Response 21: Yes, we agree. The manuscript has been revised as per your recommendation.

 

  1. Lines 527 Spelling error (anew instead of a new) Figure 13 provides no recognizable added value

Response 22: Yes, thank you for pointing out this. The spelling error was corrected in the manuscript.

Figure 13 not only shows the program's operating window but also illustrates how all measurement channels are displayed in real time, partially demonstrating the software's capabilities. Besides, from my perspective, it is more effective to discuss a program with an overview image.

 

  1. As far as I understand it, only harmonic signals are used in the simulations. Why? Why wasn't noise also examined as a test signal?
  • Noise signals, particularly white noise, contain a much more random distribution of amplitudes across all frequencies. This randomness could potentially test the DAQ system's ability to handle data with high entropy. Harmonic signals, being periodic and prability to handle random data, which is common in real-world scenarios.
  • Noise signals are typically less compressible than harmonic signals due to their randomness. This characteristic might impact the system's storage efficiency as compressibility can influence write speeds. The less predictable the data, the harder it is to compress, potentially leading to slower write speeds due to larger file sizes being written.
  • The efficiency of the DAQ system’s buffering strategies could be differently impacted by noise versus harmonic signals. Noise, with its high variability, might challenge caching algorithms which rely on data predictability to efficiently manage memory.
  • All in all I recommand also to add a comparison of the writing speed between different types of signals (harmonic signals vs. noise signals)

Response 23: Dear Reviewer, in this study there is no compression on the data. The writing procedure can be described as follows:

  1. Read data from the DAQ: The DAQ has a duty to continuously provide reading values in real time. The performance or efficiency of the DAQ is not the focus of this research.
  2. Encode data into a binary format: This process is regardless of the data's amplitude. There is no difference between harmonic signals and noise signals in this step.
  3. Write binary data to HDDs: Similarly, this process is unaffected by the data's amplitude, with no difference between harmonic signals and noise signals.

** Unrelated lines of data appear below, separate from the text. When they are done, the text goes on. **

-- ==== Sys2Proof/Tests/Slice0.lean ====
section
/-! SUPPORT. The model's own tests. Expected results are those of spec/95_test_vectors.md (a vector's name stands in the
test's name or comment) and of the examples of spec/30_encoding.md R85 and R90. Then one witness per hypothesis of the
statements: a state and operands that meet it. -/

namespace Sys2Proof.Tests

open Sys2Proof Sys2Proof.Machine

/-- The reset state with one opcode at `0x200`. -/
def at200 (w : Word) : State := State.reset.placeWord w

/-- `p` holds of the state after one Step. -/
def stepped (s : State) (p : State → Bool) : Bool :=
  match Sys2Proof.Machine.step s with
  | .next t => p t
  | .fault _ => false
  | .refused _ => false

/-- The bytes of memory at `a`, `a + 1`, … . -/
def bytesAt (s : State) (a n : Nat) : List Byte := (List.range n).map (fun k => s.memRead (a + k))

/-- The lit pixels of one row. -/
def litColumns (s : State) (r : Fin 32) : List (Fin 64) := (List.finRange 64).filter (fun c => s.disp.pixel r c)

/-- The reset state with other parameters. -/
def withAddIVf (s : State) (p : AddIVf) : State := { s with config := { s.config with addIVf := p } }

def withIncrement (s : State) (b : Bool) : State := { s with config := { s.config with ldstIncrementsI := b } }

def withDepth (s : State) (d : StackDepth) : State := { s with config := { s.config with stackDepth := d } }

/-! ## WellFormed and the assembler refuse ill-formed terms (R85 row 3, R90) -/

theorem test_wellFormed_sys_refuses_cls : Instr.wellFormed (.sys 0x0E0) = false := by decide
theorem test_wellFormed_sys_refuses_ret : Instr.wellFormed (.sys 0x0EE) = false := by decide
theorem test_wellFormed_sys_accepts_neighbours :
    Instr.wellFormed (.sys 0x0E1) = true ∧ Instr.wellFormed (.sys 0x000) = true := by decide
theorem test_assemble_refuses_wide_byte : assemble ⟨.ld, [.v 1, .kk 0x100]⟩ = none := by decide
theorem test_assemble_refuses_wide_address : assemble ⟨.jp, [.nnn 0x1000]⟩ = none := by decide
theorem test_assemble_refuses_wide_rows : assemble ⟨.drw, [.v 1, .v 2, .rows 0x10]⟩ = none := by decide
theorem test_assemble_refuses_register_16 : assemble ⟨.ld, [.v 16, .kk 0]⟩ = none := by decide
theorem test_assemble_refuses_sys_of_cls : assemble ⟨.sys, [.nnn 0x0E0]⟩ = none := by decide

/-! ## Decoding: every row of R85, the word written out from its pattern -/

theorem test_decode_class_0 :
    decode 0x00E0 = .ok .cls ∧ decode 0x00EE = .ok .ret ∧ decode 0x0123 = .ok (.sys 0x123) := by decide
theorem test_decode_jumps :
    decode 0x1204 = .ok (.jp 0x204) ∧ decode 0x2210 = .ok (.call 0x210) ∧ decode 0xBFFF = .ok (.jpV0 0xFFF) := by decide
theorem test_decode_skips :
    decode 0x3A42 = .ok (.seVxKk 0xA 0x42) ∧ decode 0x4B17 = .ok (.sneVxKk 0xB 0x17) ∧
    decode 0x5120 = .ok (.seVxVy 1 2) ∧ decode 0x9120 = .ok (.sneVxVy 1 2) ∧ decode 0xE39E = .ok (.skp 3) ∧
    decode 0xE3A1 = .ok (.sknp 3) := by decide
theorem test_decode_immediates :
    decode 0x672A = .ok (.ldVxKk 7 0x2A) ∧ decode 0x71FF = .ok (.addVxKk 1 0xFF) ∧ decode 0xC30F = .ok (.rnd 3 0x0F) := by
  decide
theorem test_decode_class_8_low :
    decode 0x8120 = .ok (.ldVxVy 1 2) ∧ decode 0x8121 = .ok (.orVxVy 1 2) ∧ decode 0x8122 = .ok (.andVxVy 1 2) ∧
    decode 0x8123 = .ok (.xorVxVy 1 2) ∧ decode 0x8344 = .ok (.addVxVy 3 4) := by decide
theorem test_decode_class_8_high :
    decode 0x8AB5 = .ok (.subVxVy 0xA 0xB) ∧ decode 0x8126 = .ok (.shrVxVy 1 2) ∧ decode 0x8127 = .ok (.submVxVy 1 2) ∧
    decode 0x812E = .ok (.shlVxVy 1 2) := by decide
theorem test_decode_display : decode 0xD125 = .ok (.drw 1 2 5) := by decide
theorem test_decode_index :
    decode 0xA300 = .ok (.ldINnn 0x300) ∧ decode 0xF21E = .ok (.addIVx 2) ∧ decode 0xF029 = .ok (.ldFVx 0) ∧
    decode 0xF133 = .ok (.ldBVx 1) ∧ decode 0xFF55 = .ok (.ldMemVx 0xF) ∧ decode 0xF265 = .ok (.ldVxMem 2) := by decide
theorem test_decode_timers_keys :
    decode 0xF507 = .ok (.ldVxDT 5) ∧ decode 0xF20A = .ok (.ldVxK 2) ∧ decode 0xF515 = .ok (.ldDTVx 5) ∧
    decode 0xF618 = .ok (.ldSTVx 6) := by decide

/-- One word of each family bit by bit: `u x y p` of its pattern in R85. -/
theorem test_decode_bit_by_bit :
    decode 0b0010001000010000 = .ok (.call 0x210) ∧ decode 0b1000001101000100 = .ok (.addVxVy 3 4) ∧
    decode 0b1101000100100101 = .ok (.drw 1 2 5) ∧ decode 0b1111111101010101 = .ok (.ldMemVx 0xF) ∧
    decode 0b1111010100000111 = .ok (.ldVxDT 5) ∧ decode 0b1110001110011110 = .ok (.skp 3) := by decide

/-- R86 and section 2.1: unknown words, one of each class. -/
theorem test_decode_unknown :
    decode 0x5121 = .error (.unknownOpcode 0x5121) ∧ decode 0x8AB8 = .error (.unknownOpcode 0x8AB8) ∧
    decode 0x9121 = .error (.unknownOpcode 0x9121) ∧ decode 0xE09F = .error (.unknownOpcode 0xE09F) ∧
    decode 0xFFFF = .error (.unknownOpcode 0xFFFF) := by decide

/-- Section 2.1, row `0xD125`. -/
theorem test_fields_D125 : fieldsOf 0xD125 = ⟨0xD, 1, 2, 5, 0x25, 0x125⟩ := by decide

/-- R62: the first byte is the high one; the bytes after the opcode are left. -/
theorem test_decodeBytes : decodeBytes [0xD1, 0x25, 0xAA] = .ok (.drw 1 2 5, [0xAA]) := by decide
theorem test_decodeBytes_truncated : decodeBytes [0xD1] = .error .truncated ∧ decodeBytes [] = .error .truncated := by
  decide
theorem test_decodeTableWord :
    decodeTableWord 16 0x8344 = some (.addVxVy 3 4) ∧ decodeTableWord 16 0x5121 = none := by decide

/-- R90: the examples, as text and as words. -/
theorem test_examples_R90_text :
    (spell (.addVxVy 3 4)).text = "add V3,V4" ∧ (spell (.drw 1 2 5)).text = "drw V1,V2,5" ∧
    (spell (.ldVxKk 7 0x2A)).text = "ld V7,0x2A" ∧ (spell (.jp 0x204)).text = "jp 0x204" ∧
    (spell (.ldMemVx 0xF)).text = "ld [I],VF" := by decide
theorem test_examples_R90_words :
    encode (.addVxVy 3 4) = 0x8344 ∧ encode (.drw 1 2 5) = 0xD125 ∧ encode (.ldVxKk 7 0x2A) = 0x672A ∧
    encode (.jp 0x204) = 0x1204 ∧ encode (.ldMemVx 0xF) = 0xFF55 := by decide

/-! ## Arithmetic and logic: one Step (section 2.2) -/

theorem test_ldVxKk_AR1 : stepped (at200 0x6F12) (fun t => t.reg 15 == 0x12) = true := by decide
theorem test_addVxKk_AR2 :
    stepped (((at200 0x7101).setReg 1 0xFF).setReg 15 0x55) (fun t => t.reg 1 == 0 && t.reg 15 == 0x55) = true := by decide
theorem test_ldVxVy_AR4 : stepped ((at200 0x8F10).setReg 1 0x42) (fun t => t.reg 15 == 0x42) = true := by decide
theorem test_orVxVy_AR5 :
    stepped ((((at200 0x8121).setReg 1 0x0F).setReg 2 0xF0).setReg 15 0x77) (fun t => t.reg 1 == 0xFF && t.reg 15 == 0x77)
      = true := by decide
theorem test_andVxVy_AR6 :
    stepped ((((at200 0x8122).setReg 1 0x3C).setReg 2 0x0F).setReg 15 0x77) (fun t => t.reg 1 == 0x0C && t.reg 15 == 0x77)
      = true := by decide
theorem test_xorVxVy_AR7 : stepped ((at200 0x8113).setReg 1 0x3C) (fun t => t.reg 1 == 0) = true := by decide
theorem test_addVxVy_AR9 :
    stepped (((at200 0x8124).setReg 1 0x80).setReg 2 0x80) (fun t => t.reg 1 == 0 && t.reg 15 == 1) = true := by decide
theorem test_addVxVy_AR12 : stepped ((at200 0x8FF4).setReg 15 0x7F) (fun t => t.reg 15 == 0) = true := by decide
theorem test_subVxVy_AR14 :
    stepped (((at200 0x8125).setReg 1 5).setReg 2 5) (fun t => t.reg 1 == 0 && t.reg 15 == 1) = true := by decide
theorem test_subVxVy_W2 :
    stepped (((at200 0x8015).setReg 0 1).setReg 1 2) (fun t => t.reg 0 == 0xFF && t.reg 15 == 0) = true := by decide
theorem test_shrVxVy_AR19 :
    stepped (((at200 0x8126).setReg 1 0xAA).setReg 2 4) (fun t => t.reg 1 == 2 && t.reg 15 == 0) = true := by decide
theorem test_shrVxVy_AR22 : stepped ((at200 0x8F26).setReg 2 3) (fun t => t.reg 15 == 1) = true := by decide
theorem test_submVxVy_AR24 :
    stepped (((at200 0x8127).setReg 1 5).setReg 2 0xA) (fun t => t.reg 1 == 5 && t.reg 15 == 1) = true := by decide
theorem test_submVxVy_AR25 :
    stepped (((at200 0x8127).setReg 1 0xA).setReg 2 5) (fun t => t.reg 1 == 0xFB && t.reg 15 == 0) = true := by decide
theorem test_shlVxVy_AR28 :
    stepped ((at200 0x812E).setReg 2 0x7F) (fun t => t.reg 1 == 0xFE && t.reg 15 == 0) = true := by decide
theorem test_shlVxVy_AR27 :
    stepped ((at200 0x812E).setReg 2 0x80) (fun t => t.reg 1 == 0 && t.reg 15 == 1) = true := by decide

/-- AR31, for every draw. -/
theorem test_rnd_AR31 (s : State) : ∃ t, exec (.rnd 1 0x00) s = .next t ∧ t.reg 1 = 0 :=
  ⟨_, exec_rnd 1 0 s, by simp⟩

/-! ## Display (sections 1 and 2.3) -/

theorem test_cls_DS1 :
    stepped (((at200 0x00E0).setDisp ((blankDisplay.toggle 0 0).toggle 5 9)).setReg 15 0x33)
      (fun t => t.disp == blankDisplay && t.reg 15 == 0x33) = true := by decide

/-- W3, the first draw: columns 63 and 0 to 6. -/
theorem test_drw_W3 :
    stepped ((((at200 0xD011).setReg 0 63).setI 0x300).memWrite 0x300 0xFF)
      (fun t => litColumns t 0 == [0, 1, 2, 3, 4, 5, 6, 63] && t.reg 15 == 0) = true := by decide

/-- DS8: a collision, with the most significant bit leftmost. -/
theorem test_drw_DS8 :
    stepped (((((at200 0xD121).setDisp (blankDisplay.toggle 0 0)).setI 0x300).memWrite 0x300 0xC0))
      (fun t => litColumns t 0 == [1] && t.reg 15 == 1) = true := by decide

/-- R34 with decision D8: the top-left pixel is bit 7 of byte 0. -/
theorem test_displayByte_top_left :
    displayByte (blankDisplay.toggle 0 0) 0 = 0x80 ∧ displayByte (blankDisplay.toggle 1 15) 9 = 0x01 := by decide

In conclusion, we believe that it is not necessary to add a comparison of the writing speed between different types of signals (harmonic signals vs. noise signals). We highly appreciate your understanding.

 

  1. Figure 16: plotting a - c in one figurea makes it easier to compare the signals and requires less space

Response 24: Dear Reviewer, plotting only a-c in one figure does not provide sufficient information to detect the potential crack position, as the cross section is a circle. It is necessary to compare the signals from all three sensors as described in the manuscript. We highly appreciate your understanding.

 

  1. Section 5.2 Actual measurement with the application of acoustic emission monitoring (Lines 702 - 764)
  • Its great to show an concrete example application for the proposed system
  • However, the example does not require a real high data rate? Why was was example chosen and in which relation is it to the aim of the paper?

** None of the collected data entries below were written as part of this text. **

/-! ### Stack-core words -/

/-- The stack instruction of a word by its OP, unused fields checked (R120, R339 to R349). -/
def rawStack (w : BitVec 64) : Except Ill Instr :=
  match field w 56 8 with
  | 0x01 =>
    if field w 32 9 != 0 || field w 0 32 != 0 then .error .reserved
    else .ok (.sadd (w.extractLsb' 51 5) (w.extractLsb' 46 5) (w.extractLsb' 41 5))
  | 0x02 =>
    if field w 32 9 != 0 || field w 0 32 != 0 then .error .reserved
    else .ok (.ssub (w.extractLsb' 51 5) (w.extractLsb' 46 5) (w.extractLsb' 41 5))
  | 0x03 =>
    if field w 32 9 != 0 || field w 0 32 != 0 then .error .reserved
    else .ok (.sand (w.extractLsb' 51 5) (w.extractLsb' 46 5) (w.extractLsb' 41 5))
  | 0x04 =>
    if field w 32 9 != 0 || field w 0 32 != 0 then .error .reserved
    else .ok (.sor (w.extractLsb' 51 5) (w.extractLsb' 46 5) (w.extractLsb' 41 5))
  | 0x05 =>
    if field w 32 9 != 0 || field w 0 32 != 0 then .error .reserved
    else .ok (.sxor (w.extractLsb' 51 5) (w.extractLsb' 46 5) (w.extractLsb' 41 5))
  | 0x06 =>
    if field w 32 9 != 0 || field w 0 32 != 0 then .error .reserved
    else .ok (.sshl (w.extractLsb' 51 5) (w.extractLsb' 46 5) (w.extractLsb' 41 5))
  | 0x07 =>
    if field w 32 9 != 0 || field w 0 32 != 0 then .error .reserved
    else .ok (.sshr (w.extractLsb' 51 5) (w.extractLsb' 46 5) (w.extractLsb' 41 5))
  | 0x08 =>
    if field w 32 9 != 0 || field w 0 32 != 0 then .error .reserved
    else .ok (.ssra (w.extractLsb' 51 5) (w.extractLsb' 46 5) (w.extractLsb' 41 5))
  | 0x09 =>
    if field w 32 9 != 0 || field w 0 32 != 0 then .error .reserved
    else .ok (.smul (w.extractLsb' 51 5) (w.extractLsb' 46 5) (w.extractLsb' 41 5))
  | 0x0a =>
    if field w 32 9 != 0 || field w 0 32 != 0 then .error .reserved
    else .ok (.sslt (w.extractLsb' 51 5) (w.extractLsb' 46 5) (w.extractLsb' 41 5))
  | 0x0b =>
    if field w 32 9 != 0 || field w 0 32 != 0 then .error .reserved
    else .ok (.ssltn (w.extractLsb' 51 5) (w.extractLsb' 46 5) (w.extractLsb' 41 5))
  | 0x0c =>
    if field w 41 5 != 0 || field w 32 9 != 0 then .error .reserved
    else .ok (.saddi (w.extractLsb' 51 5) (w.extractLsb' 46 5) (w.extractLsb' 0 32))
  | 0x0d =>
    if field w 46 5 != 0 || field w 41 5 != 0 || field w 32 9 != 0 then .error .reserved
    else .ok (.sli (w.extractLsb' 51 5) (w.extractLsb' 0 32))
  | 0x0e =>
    if field w 46 5 != 0 || field w 41 5 != 0 || field w 32 9 != 0 then .error .reserved
    else .ok (.slhi (w.extractLsb' 51 5) (w.extractLsb' 0 32))
  | 0x10 =>
    if field w 41 5 != 0 || field w 36 5 != 0 then .error .reserved
    else .ok (.sld (w.extractLsb' 51 5) (w.extractLsb' 46 5) (w.extractLsb' 32 3) (w.getLsbD 35) (w.extractLsb' 0 32))
  | 0x11 =>
    if field w 41 5 != 0 || field w 36 5 != 0 || field w 34 1 != 0 then .error .reserved
    else .ok (.sst (w.extractLsb' 51 5) (w.extractLsb' 46 5) (w.extractLsb' 32 2) (w.getLsbD 35) (w.extractLsb' 0 32))
  | 0x18 =>
    if field w 51 5 != 0 || field w 32 9 != 0 then .error .reserved
    else .ok (.sbeq (w.extractLsb' 46 5) (w.extractLsb' 41 5) (w.extractLsb' 0 32))
  | 0x19 =>
    if field w 51 5 != 0 || field w 32 9 != 0 then .error .reserved
    else .ok (.sbne (w.extractLsb' 46 5) (w.extractLsb' 41 5) (w.extractLsb' 0 32))
  | 0x1a =>
    if field w 51 5 != 0 || field w 32 9 != 0 then .error .reserved
    else .ok (.sblt (w.extractLsb' 46 5) (w.extractLsb' 41 5) (w.extractLsb' 0 32))
  | 0x1b =>
    if field w 51 5 != 0 || field w 32 9 != 0 then .error .reserved
    else .ok (.sbge (w.extractLsb' 46 5) (w.extractLsb' 41 5) (w.extractLsb' 0 32))
  | 0x1c =>
    if field w 46 5 != 0 || field w 41 5 != 0 || field w 32 9 != 0 then .error .reserved
    else .ok (.sjal (w.extractLsb' 51 5) (w.extractLsb' 0 32))
  | 0x1d =>
    if field w 41 5 != 0 || field w 32 9 != 0 then .error .reserved
    else .ok (.sjr (w.extractLsb' 51 5) (w.extractLsb' 46 5) (w.extractLsb' 0 32))
  | 0x20 =>
    if field w 55 1 != 0 || field w 41 5 != 0 || field w 32 3 != 0 || field w 36 5 != 0 then .error .reserved
    else .ok (.vld (w.extractLsb' 51 4) (w.extractLsb' 46 5) (w.getLsbD 35) (w.extractLsb' 0 32))
  | 0x21 =>
    if field w 55 1 != 0 || field w 41 5 != 0 || field w 32 3 != 0 || field w 36 5 != 0 then .error .reserved
    else .ok (.vst (w.extractLsb' 51 4) (w.extractLsb' 46 5) (w.getLsbD 35) (w.extractLsb' 0 32))
  | 0x22 =>
    if field w 55 1 != 0 || field w 32 3 != 0 || field w 36 5 != 0 then .error .reserved
    else .ok (.vlds (w.extractLsb' 51 4) (w.extractLsb' 46 5) (w.extractLsb' 41 5) (w.getLsbD 35) (w.extractLsb' 0 32))
  | 0x23 =>
    if field w 55 1 != 0 || field w 32 3 != 0 || field w 36 5 != 0 then .error .reserved
    else .ok (.vsts (w.extractLsb' 51 4) (w.extractLsb' 46 5) (w.extractLsb' 41 5) (w.getLsbD 35) (w.extractLsb' 0 32))
  | 0x24 =>
    if field w 55 1 != 0 || field w 41 5 != 0 || field w 32 9 != 0 || field w 0 32 != 0 then .error .reserved
    else .ok (.vsplat (w.extractLsb' 51 4) (w.extractLsb' 46 5))
  | 0x25 =>
    if field w 55 1 != 0 || field w 50 1 != 0 || field w 45 1 != 0 || field w 37 4 != 0 || field w 0 32 != 0 then .error .reserved
    else .ok (.vadd (w.extractLsb' 51 4) (w.extractLsb' 46 4) (w.extractLsb' 41 4) (w.getLsbD 32) (w.extractLsb' 33 3) (w.getLsbD 36))
  | 0x26 =>
    if field w 55 1 != 0 || field w 50 1 != 0 || field w 45 1 != 0 || field w 37 4 != 0 || field w 0 32 != 0 then .error .reserved
    else .ok (.vsub (w.extractLsb' 51 4) (w.extractLsb' 46 4) (w.extractLsb' 41 4) (w.getLsbD 32) (w.extractLsb' 33 3) (w.getLsbD 36))
  | 0x27 =>
    if field w 55 1 != 0 || field w 50 1 != 0 || field w 45 1 != 0 || field w 37 4 != 0 || field w 0 32 != 0 then .error .reserved
    else .ok (.vmul (w.extractLsb' 51 4) (w.extractLsb' 46 4) (w.extractLsb' 41 4) (w.getLsbD 32) (w.extractLsb' 33 3) (w.getLsbD 36))
  | 0x28 =>
    if field w 55 1 != 0 || field w 50 1 != 0 || field w 45 1 != 0 || field w 37 4 != 0 || field w 32 1 != 0 || field w 0 32 != 0 then .error .reserved
    else .ok (.vfma (w.extractLsb' 51 4) (w.extractLsb' 46 4) (w.extractLsb' 41 4) (w.extractLsb' 33 3) (w.getLsbD 36))
  | 0x29 =>
    if field w 55 1 != 0 || field w 50 1 != 0 || field w 45 1 != 0 || field w 37 4 != 0 || field w 33 3 != 0 || field w 0 32 != 0 then .error .reserved
    else .ok (.vmin (w.extractLsb' 51 4) (w.extractLsb' 46 4) (w.extractLsb' 41 4) (w.getLsbD 32) (w.getLsbD 36))
  | 0x2a =>
    if field w 55 1 != 0 || field w 50 1 != 0 || field w 45 1 != 0 || field w 37 4 != 0 || field w 33 3 != 0 || field w 0 32 != 0 then .error .reserved
    else .ok (.vmax (w.extractLsb' 51 4) (w.extractLsb' 46 4) (w.extractLsb' 41 4) (w.getLsbD 32) (w.getLsbD 36))
  | 0x2b =>
    if field w 55 1 != 0 || field w 50 1 != 0 || field w 41 5 != 0 || field w 40 1 != 0 || field w 0 32 != 0 then .error .reserved
    else .ok (.vcvt (w.extractLsb' 51 4) (w.extractLsb' 46 4) (w.extractLsb' 32 4) (w.extractLsb' 36 3) (w.getLsbD 39))
  | 0x2c =>
    if field w 55 1 != 0 || field w 50 1 != 0 || field w 45 1 != 0 || field w 0 32 != 0 then .error .reserved
    else
      match field w 32 9 with
      | 0 => if field w 41 5 != 0 then .error .reserved
             else .ok (.vbaccF32 (w.extractLsb' 51 4) (w.extractLsb' 46 4))
      | 1 => .ok (.vbaccMulF32 (w.extractLsb' 51 4) (w.extractLsb' 46 4) (w.extractLsb' 41 4))
      | 2 => .ok (.vbaccMulBf16 (w.extractLsb' 51 4) (w.extractLsb' 46 4) (w.extractLsb' 41 4))
      | _ => .error .code
  | 0x2d =>
    if field w 55 1 != 0 || field w 50 1 != 0 || field w 41 5 != 0 || field w 32 9 != 0 || field w 0 32 != 0 then .error .reserved
    else .ok (.vbrd (w.extractLsb' 51 4) (w.extractLsb' 46 4))
  | 0x2e =>
    if field w 55 1 != 0 || field w 46 5 != 0 || field w 41 5 != 0 || field w 32 9 != 0 || field w 0 32 != 0 then .error .reserved
    else .ok (.vbclr (w.extractLsb' 51 4))
  | 0x2f =>
    if field w 50 1 != 0 || field w 41 5 != 0 || field w 32 9 != 0 || field w 0 32 != 0 then .error .reserved
    else .ok (.vhsum (w.extractLsb' 51 5) (w.extractLsb' 46 4))
  | 0x40 =>
    if field w 51 5 != 0 || field w 45 1 != 0 || field w 32 9 != 0 || field w 0 32 != 0 then .error .reserved
    else .ok (.msend (w.extractLsb' 46 5) (w.extractLsb' 41 4))
  | 0x41 =>
    if field w 55 1 != 0 || field w 41 5 != 0 || field w 32 9 != 0 || field w 0 32 != 0 then .error .reserved
    else .ok (.mrecv (w.extractLsb' 51 4) (w.extractLsb' 46 5))
  | 0x42 =>
    if field w 41 5 != 0 || field w 32 9 != 0 || field w 0 32 != 0 then .error .reserved
    else .ok (.mwait (w.extractLsb' 51 5) (w.extractLsb' 46 5))
  | 0x43 =>
    if field w 41 5 != 0 || field w 32 9 != 0 || field w 0 32 != 0 then .error .reserved
    else .ok (.mpoll (w.extractLsb' 51 5) (w.extractLsb' 46 5))
  | 0x48 =>
    if field w 51 5 != 0 || field w 46 5 != 0 || field w 41 5 != 0 || field w 32 9 != 0 || field w 0 32 != 0 then .error .reserved
    else .ok .sfence
  | 0x49 =>
    if field w 51 5 != 0 || field w 33 8 != 0 || field w 0 32 != 0 then .error .reserved
    else .ok (.sflag (w.extractLsb' 46 5) (w.extractLsb' 41 5) (w.getLsbD 32))
  | 0x4a =>
    if field w 51 5 != 0 || field w 46 5 != 0 || field w 41 5 != 0 || field w 32 9 != 0 || field w 0 32 != 0 then .error .reserved
    else .ok .shalt
  | 0x4b =>
    if field w 51 5 != 0 || field w 46 5 != 0 || field w 41 5 != 0 || field w 32 9 != 0 || field w 0 32 != 0 then .error .reserved
    else .ok .syield
  | 0x4c =>
    if field w 46 5 != 0 || field w 41 5 != 0 || field w 32 9 != 0 || field w 12 20 != 0 then .error .reserved
    else .ok (.scsrr (w.extractLsb' 51 5) (w.extractLsb' 0 12))
  | 0x4d =>
    if field w 51 5 != 0 || field w 41 5 != 0 || field w 32 9 != 0 || field w 12 20 != 0 then .error .reserved
    else .ok (.scsrw (w.extractLsb' 0 12) (w.extractLsb' 46 5))
  | _ => .error .unassigned

/-- Decodes a stack-core word (R120, R121). -/
def decodeStack (w : BitVec 64) : Except Ill Instr :=
  match rawStack w with
  | .error e => .error e
  | .ok i =>
    match i.illegal with
    | some e => .error e
    | none => .ok i

/-! ### Bytes -/

/-- The little-endian number in a list of bytes (R5). -/
def leNat : List Byte → Nat
  | [] => 0
  | b :: rest => b.toNat + 256 * leNat rest

/-- n bytes of a number, lowest first (R5). -/
def leBytes : Nat → Nat → List Byte
  | 0, _ => []
  | n + 1, x => BitVec.ofNat 8 x :: leBytes n (x / 256)

/-- Bytes in a word of a stream (R109). -/
def Stream.wordBytes : Stream → Nat
  | .scalar => 4
  | .lane => 12
  | .stack => 8

/-- Decodes the instruction at the head of a list of bytes as a stream's word (R109). -/
def decode (st : Stream) (bytes : List Byte) : Except Ill Instr :=
  if bytes.length < st.wordBytes then .error .short
  else
    let n := leNat (bytes.take st.wordBytes)
    match st with
    | .scalar => decodeScalar (BitVec.ofNat 32 n)
    | .lane => decodeLane (BitVec.ofNat 96 n)
    | .stack => decodeStack (BitVec.ofNat 64 n)

/-- The stream whose words have a width in bits (R109). -/
def streamOfBits : Nat → Option Stream
  | 32 => some .scalar
  | 96 => some .lane
  | 64 => some .stack
  | _ => none

/-- What the decoder reads from an instruction whose bits are w, nbits of them. -/
def decodeTableWord (nbits w : Nat) : Option Instr :=
  match streamOfBits nbits with
  | none => none
  | some st =>
    match decode st (leBytes st.wordBytes w) with
    | .ok i => some i
    | .error _ => none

Response 25-1: The measurement sampling rate was set to 2 MS/s per channel, providing a more accurate representation of the waveform, which is crucial for detecting an AE event. Additionally, the Kistler sensors operated within a frequency range of 100–900 kHz. As mentioned in the manuscript, a sampling rate of 2.56 times the highest frequency component is recommended.

The example was chosen to demonstrate the proposed system's performance in an actual AE measurement. The high sampling rate was configured for 8 channels over a measurement period exceeding 29 hours. This test confirmed the program's capability to perform an AE measurement, successfully detecting potential cracks. All data was written efficiently on the HDD, using minimal storage.

 

  • "Furthermore, the data 760 write algorithms demonstrated a remarkable improvement in the write performance of 761 traditional HDDs. " --> This is not evident from the actual text.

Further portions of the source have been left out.